> _Stored data_
-- ==== Sys2Proof/Laws/Float.lean ====
section
/-! SUPPORT. The rounding of Machine/Float.lean, once: what it can give, that it is nearest and monotone, and that register patterns
and values correspond (00_scope.md R12, 20_memory.md R52). -/

namespace Sys2Proof.Machine.F64

/-! ### Whole-number rounding -/

theorem divHalfEven_bounds {n d : Nat} (hd : 0 < d) :
    2 * (divHalfEven n d * d) ≤ 2 * n + d ∧ 2 * n ≤ 2 * (divHalfEven n d * d) + d := by
  have h1 : n / d * d + n % d = n := Nat.div_add_mod' n d
  have h2 := Nat.mod_lt n hd
  have h3 : (n / d + 1) * d = n / d * d + d := Nat.succ_mul _ _
  have h4 : n / d % 2 = 0 ∨ n / d % 2 = 1 := by omega
  simp only [divHalfEven]
  split
  · omega
  · split
    · omega
    · rcases h4 with h | h <;> rw [h]
      · rw [Nat.add_zero]; omega
      · omega

/-- A whole number at most `n / d` is at most its rounding. -/
theorem le_divHalfEven {n d k : Nat} (hd : 0 < d) (h : k * d ≤ n) : k ≤ divHalfEven n d := by
  have : k ≤ n / d := (Nat.le_div_iff_mul_le hd).2 h
  simp only [divHalfEven]
  split
  · exact this
  · split <;> omega

/-- A whole number at least `n / d` is at least its rounding. -/
theorem divHalfEven_le {n d k : Nat} (hd : 0 < d) (h : n ≤ k * d) : divHalfEven n d ≤ k := by
  have hb := (divHalfEven_bounds (n := n) hd).1
  by_contra hlt
  have h3 : (k + 1) * d ≤ divHalfEven n d * d := Nat.mul_le_mul_right d (by omega)
  rw [Nat.succ_mul] at h3
  have hn : n = k * d := by omega
  have : divHalfEven n d = k := by
    simp only [divHalfEven, hn, Nat.mul_div_cancel _ hd, Nat.mul_mod_left]
    split <;> omega
  omega

theorem divHalfEven_mul {k d : Nat} (hd : 0 < d) : divHalfEven (k * d) d = k :=
  Nat.le_antisymm (divHalfEven_le hd (Nat.le_refl _)) (le_divHalfEven hd (Nat.le_refl _))

/-- Rounding to a whole number is monotone. -/
theorem divHalfEven_mono {n d n' d' : Nat} (hd : 0 < d) (hd' : 0 < d') (h : n * d' ≤ n' * d) :
    divHalfEven n d ≤ divHalfEven n' d' := by
  have hq : n / d ≤ n' / d' := by
    rw [Nat.le_div_iff_mul_le hd']
    refine Nat.le_of_mul_le_mul_right ?_ hd
    calc n / d * d' * d = n / d * d * d' := by ring
      _ ≤ n * d' := Nat.mul_le_mul_right _ (Nat.div_mul_le_self n d)
      _ ≤ n' * d := h
  have up : divHalfEven n d ≤ n / d + 1 := by simp only [divHalfEven]; split <;> [omega; (split <;> omega)]
  have down : n' / d' ≤ divHalfEven n' d' := by simp only [divHalfEven]; split <;> [omega; (split <;> omega)]
  by_contra hlt
  have hqq : n / d = n' / d' := by omega
  have h1 : n / d * d + n % d = n := Nat.div_add_mod' n d
  have h2 : n' / d' * d' + n' % d' = n' := Nat.div_add_mod' n' d'
  rw [← hqq] at h2
  have hr : n % d * d' ≤ n' % d' * d := by
    have e1 : n * d' = n / d * d * d' + n % d * d' := by rw [← Nat.add_mul, h1]
    have e2 : n' * d = n / d * d * d' + n' % d' * d := by
      conv_lhs => rw [← h2]
      ring
    omega
  have hdd : d * d' = d' * d := Nat.mul_comm _ _
  simp only [divHalfEven] at hlt
  rw [← hqq] at hlt
  have key : d ≤ 2 * (n % d) ∧ 2 * (n' % d') ≤ d' := by
    constructor
    · by_contra hc
      rw [if_pos (by omega)] at hlt
      split at hlt <;> [omega; (split at hlt <;> omega)]
    · by_contra hc
      rw [if_neg (by omega : ¬ 2 * (n' % d') < d'), if_pos (by omega : d' < 2 * (n' % d'))] at hlt
      split at hlt <;> [omega; (split at hlt <;> omega)]
  have k1 : d * d' ≤ 2 * (n % d) * d' := Nat.mul_le_mul_right _ key.1
  have k2 : 2 * (n' % d') * d ≤ d' * d := Nat.mul_le_mul_right _ key.2
  have k3 : 2 * (n % d) * d' ≤ 2 * (n' % d') * d := by
    rw [Nat.mul_assoc, Nat.mul_assoc]; exact Nat.mul_le_mul_left _ hr
  have e1 : d = 2 * (n % d) := Nat.eq_of_mul_eq_mul_right hd' (by omega)
  have e2 : 2 * (n' % d') = d' := Nat.eq_of_mul_eq_mul_right hd (by omega)
  rw [if_neg (by omega), if_neg (by omega), if_neg (by omega), if_neg (by omega)] at hlt
  omega

/-- No whole number is nearer to `n / d` than its rounding. -/
theorem divHalfEven_nearest {n d : Nat} (hd : 0 < d) (k : Nat) :
    |((divHalfEven n d * d : Nat) : Int) - n| ≤ |((k * d : Nat) : Int) - n| := by
  obtain ⟨h1, h2⟩ := divHalfEven_bounds (n := n) hd
  rcases Nat.lt_trichotomy k (divHalfEven n d) with h | rfl | h
  · have h3 : (k + 1) * d ≤ divHalfEven n d * d := Nat.mul_le_mul_right d h
    rw [Nat.succ_mul] at h3
    rw [abs_le]
    have h4 := neg_abs_le (((k * d : Nat) : Int) - n)
    have h5 := neg_le_abs (((k * d : Nat) : Int) - n)
    constructor <;> omega
  · exact le_refl _
  · have h3 : (divHalfEven n d + 1) * d ≤ k * d := Nat.mul_le_mul_right d h
    rw [Nat.succ_mul] at h3
    rw [abs_le]
    have h5 := le_abs_self (((k * d : Nat) : Int) - n)
    constructor <;> omega

/-- On a tie the rounding is even. -/
theorem divHalfEven_even_of_tie {n d k : Nat} (hd : 0 < d) (hk : k ≠ divHalfEven n d)
    (h : |((k * d : Nat) : Int) - n| = |((divHalfEven n d * d : Nat) : Int) - n|) : divHalfEven n d % 2 = 0 := by
  obtain ⟨h1, h2⟩ := divHalfEven_bounds (n := n) hd
  have h3 : n / d * d + n % d = n := Nat.div_add_mod' n d
  have h4 := Nat.mod_lt n hd
  have hs : (n / d + 1) * d = n / d * d + d := Nat.succ_mul _ _
  have apart : 2 * (divHalfEven n d * d) = 2 * n + d ∨ 2 * n = 2 * (divHalfEven n d * d) + d := by
    rcases Nat.lt_or_gt_of_ne hk with h5 | h5
    · have h6 : (k + 1) * d ≤ divHalfEven n d * d := Nat.mul_le_mul_right d h5
      rw [Nat.succ_mul] at h6
      rcases abs_eq_abs.1 h with h | h <;> omega
    · have h6 : (divHalfEven n d + 1) * d ≤ k * d := Nat.mul_le_mul_right d h5
      rw [Nat.succ_mul] at h6
      rcases abs_eq_abs.1 h with h | h <;> omega
  have tie : 2 * (n % d) = d := by
    by_contra hc
    simp only [divHalfEven] at apart
    split at apart
    · omega
    · split at apart <;> omega
  simp only [divHalfEven]
  rw [if_neg (by omega), if_neg (by omega)]
  omega

/-! ### Significands -/

/-- A number of units that 53 binary digits and a power of two make. -/
def Significand (u : Nat) : Prop := ∃ m e, m ≤ 2 ^ 53 ∧ u = m * 2 ^ e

> _The task_
All of the entries above need to be reproduced verbatim.

> _Response below_
-- ==== Sys2Proof/Laws/Float.lean ====
section
/-! SUPPORT. The rounding of Machine/Float.lean, once: what it can give, that it is nearest and monotone, and that register patterns
and values correspond (00_scope.md R12, 20_memory.md R52). -/

namespace Sys2Proof.Machine.F64

/-! ### Whole-number rounding -/

theorem divHalfEven_bounds {n d : Nat} (hd : 0 < d) :
    2 * (divHalfEven n d * d) ≤ 2 * n + d ∧ 2 * n ≤ 2 * (divHalfEven n d * d) + d := by
  have h1 : n / d * d + n % d = n := Nat.div_add_mod' n d
  have h2 := Nat.mod_lt n hd
  have h3 : (n / d + 1) * d = n / d * d + d := Nat.succ_mul _ _
  have h4 : n / d % 2 = 0 ∨ n / d % 2 = 1 := by omega
  simp only [divHalfEven]
  split
  · omega
  · split
    · omega
    · rcases h4 with h | h <;> rw [h]
      · rw [Nat.add_zero]; omega
      · omega

/-- A whole number at most `n / d` is at most its rounding. -/
theorem le_divHalfEven {n d k : Nat} (hd : 0 < d) (h : k * d ≤ n) : k ≤ divHalfEven n d := by
  have : k ≤ n / d := (Nat.le_div_iff_mul_le hd).2 h
  simp only [divHalfEven]
  split
  · exact this
  · split <;> omega

/-- A whole number at least `n / d` is at least its rounding. -/
theorem divHalfEven_le {n d k : Nat} (hd : 0 < d) (h : n ≤ k * d) : divHalfEven n d ≤ k := by
  have hb := (divHalfEven_bounds (n := n) hd).1
  by_contra hlt
  have h3 : (k + 1) * d ≤ divHalfEven n d * d := Nat.mul_le_mul_right d (by omega)
  rw [Nat.succ_mul] at h3
  have hn : n = k * d := by omega
  have : divHalfEven n d = k := by
    simp only [divHalfEven, hn, Nat.mul_div_cancel _ hd, Nat.mul_mod_left]
    split <;> omega
  omega

theorem divHalfEven_mul {k d : Nat} (hd : 0 < d) : divHalfEven (k * d) d = k :=
  Nat.le_antisymm (divHalfEven_le hd (Nat.le_refl _)) (le_divHalfEven hd (Nat.le_refl _))

/-- Rounding to a whole number is monotone. -/
theorem divHalfEven_mono {n d n' d' : Nat} (hd : 0 < d) (hd' : 0 < d') (h : n * d' ≤ n' * d) :
    divHalfEven n d ≤ divHalfEven n' d' := by
  have hq : n / d ≤ n' / d' := by
    rw [Nat.le_div_iff_mul_le hd']
    refine Nat.le_of_mul_le_mul_right ?_ hd
    calc n / d * d' * d = n / d * d * d' := by ring
      _ ≤ n * d' := Nat.mul_le_mul_right _ (Nat.div_mul_le_self n d)
      _ ≤ n' * d := h
  have up : divHalfEven n d ≤ n / d + 1 := by simp only [divHalfEven]; split <;> [omega; (split <;> omega)]
  have down : n' / d' ≤ divHalfEven n' d' := by simp only [divHalfEven]; split <;> [omega; (split <;> omega)]
  by_contra hlt
  have hqq : n / d = n' / d' := by omega
  have h1 : n / d * d + n % d = n := Nat.div_add_mod' n d
  have h2 : n' / d' * d' + n' % d' = n' := Nat.div_add_mod' n' d'
  rw [← hqq] at h2
  have hr : n % d * d' ≤ n' % d' * d := by
    have e1 : n * d' = n / d * d * d' + n % d * d' := by rw [← Nat.add_mul, h1]
    have e2 : n' * d = n / d * d * d' + n' % d' * d := by
      conv_lhs => rw [← h2]
      ring
    omega
  have hdd : d * d' = d' * d := Nat.mul_comm _ _
  simp only [divHalfEven] at hlt
  rw [← hqq] at hlt
  have key : d ≤ 2 * (n % d) ∧ 2 * (n' % d') ≤ d' := by
    constructor
    · by_contra hc
      rw [if_pos (by omega)] at hlt
      split at hlt <;> [omega; (split at hlt <;> omega)]
    · by_contra hc
      rw [if_neg (by omega : ¬ 2 * (n' % d') < d'), if_pos (by omega : d' < 2 * (n' % d'))] at hlt
      split at hlt <;> [omega; (split at hlt <;> omega)]
  have k1 : d * d' ≤ 2 * (n % d) * d' := Nat.mul_le_mul_right _ key.1
  have k2 : 2 * (n' % d') * d ≤ d' * d := Nat.mul_le_mul_right _ key.2
  have k3 : 2 * (n % d) * d' ≤ 2 * (n' % d') * d := by
    rw [Nat.mul_assoc, Nat.mul_assoc]; exact Nat.mul_le_mul_left _ hr
  have e1 : d = 2 * (n % d) := Nat.eq_of_mul_eq_mul_right hd' (by omega)
  have e2 : 2 * (n' % d') = d' := Nat.eq_of_mul_eq_mul_right hd (by omega)
  rw [if_neg (by omega), if_neg (by omega), if_neg (by omega), if_neg (by omega)] at hlt
  omega

/-- No whole number is nearer to `n / d` than its rounding. -/
theorem divHalfEven_nearest {n d : Nat} (hd : 0 < d) (k : Nat) :
    |((divHalfEven n d * d : Nat) : Int) - n| ≤ |((k * d : Nat) : Int) - n| := by
  obtain ⟨h1, h2⟩ := divHalfEven_bounds (n := n) hd
  rcases Nat.lt_trichotomy k (divHalfEven n d) with h | rfl | h
  · have h3 : (k + 1) * d ≤ divHalfEven n d * d := Nat.mul_le_mul_right d h
    rw [Nat.succ_mul] at h3
    rw [abs_le]
    have h4 := neg_abs_le (((k * d : Nat) : Int) - n)
    have h5 := neg_le_abs (((k * d : Nat) : Int) - n)
    constructor <;> omega
  · exact le_refl _
  · have h3 : (divHalfEven n d + 1) * d ≤ k * d := Nat.mul_le_mul_right d h
    rw [Nat.succ_mul] at h3
    rw [abs_le]
    have h5 := le_abs_self (((k * d : Nat) : Int) - n)
    constructor <;> omega

/-- On a tie the rounding is even. -/
theorem divHalfEven_even_of_tie {n d k : Nat} (hd : 0 < d) (hk : k ≠ divHalfEven n d)
    (h : |((k * d : Nat) : Int) - n| = |((divHalfEven n d * d : Nat) : Int) - n|) : divHalfEven n d % 2 = 0 := by
  obtain ⟨h1, h2⟩ := divHalfEven_bounds (n := n) hd
  have h3 : n / d * d + n % d = n := Nat.div_add_mod' n d
  have h4 := Nat.mod_lt n hd
  have hs : (n / d + 1) * d = n / d * d + d := Nat.succ_mul _ _
  have apart : 2 * (divHalfEven n d * d) = 2 * n + d ∨ 2 * n = 2 * (divHalfEven n d * d) + d := by
    rcases Nat.lt_or_gt_of_ne hk with h5 | h5
    · have h6 : (k + 1) * d ≤ divHalfEven n d * d := Nat.mul_le_mul_right d h5
      rw [Nat.succ_mul] at h6
      rcases abs_eq_abs.1 h with h | h <;> omega
    · have h6 : (divHalfEven n d + 1) * d ≤ k * d := Nat.mul_le_mul_right d h5
      rw [Nat.succ_mul] at h6
      rcases abs_eq_abs.1 h with h | h <;> omega
  have tie : 2 * (n % d) = d := by
    by_contra hc
    simp only [divHalfEven] at apart
    split at apart
    · omega
    · split at apart <;> omega
  simp only [divHalfEven]
  rw [if_neg (by omega), if_neg (by omega)]
  omega

/-! ### Significands -/

/-- A number of units that 53 binary digits and a power of two make. -/
def Significand (u : Nat) : Prop := ∃ m e, m ≤ 2 ^ 53 ∧ u = m * 2 ^ e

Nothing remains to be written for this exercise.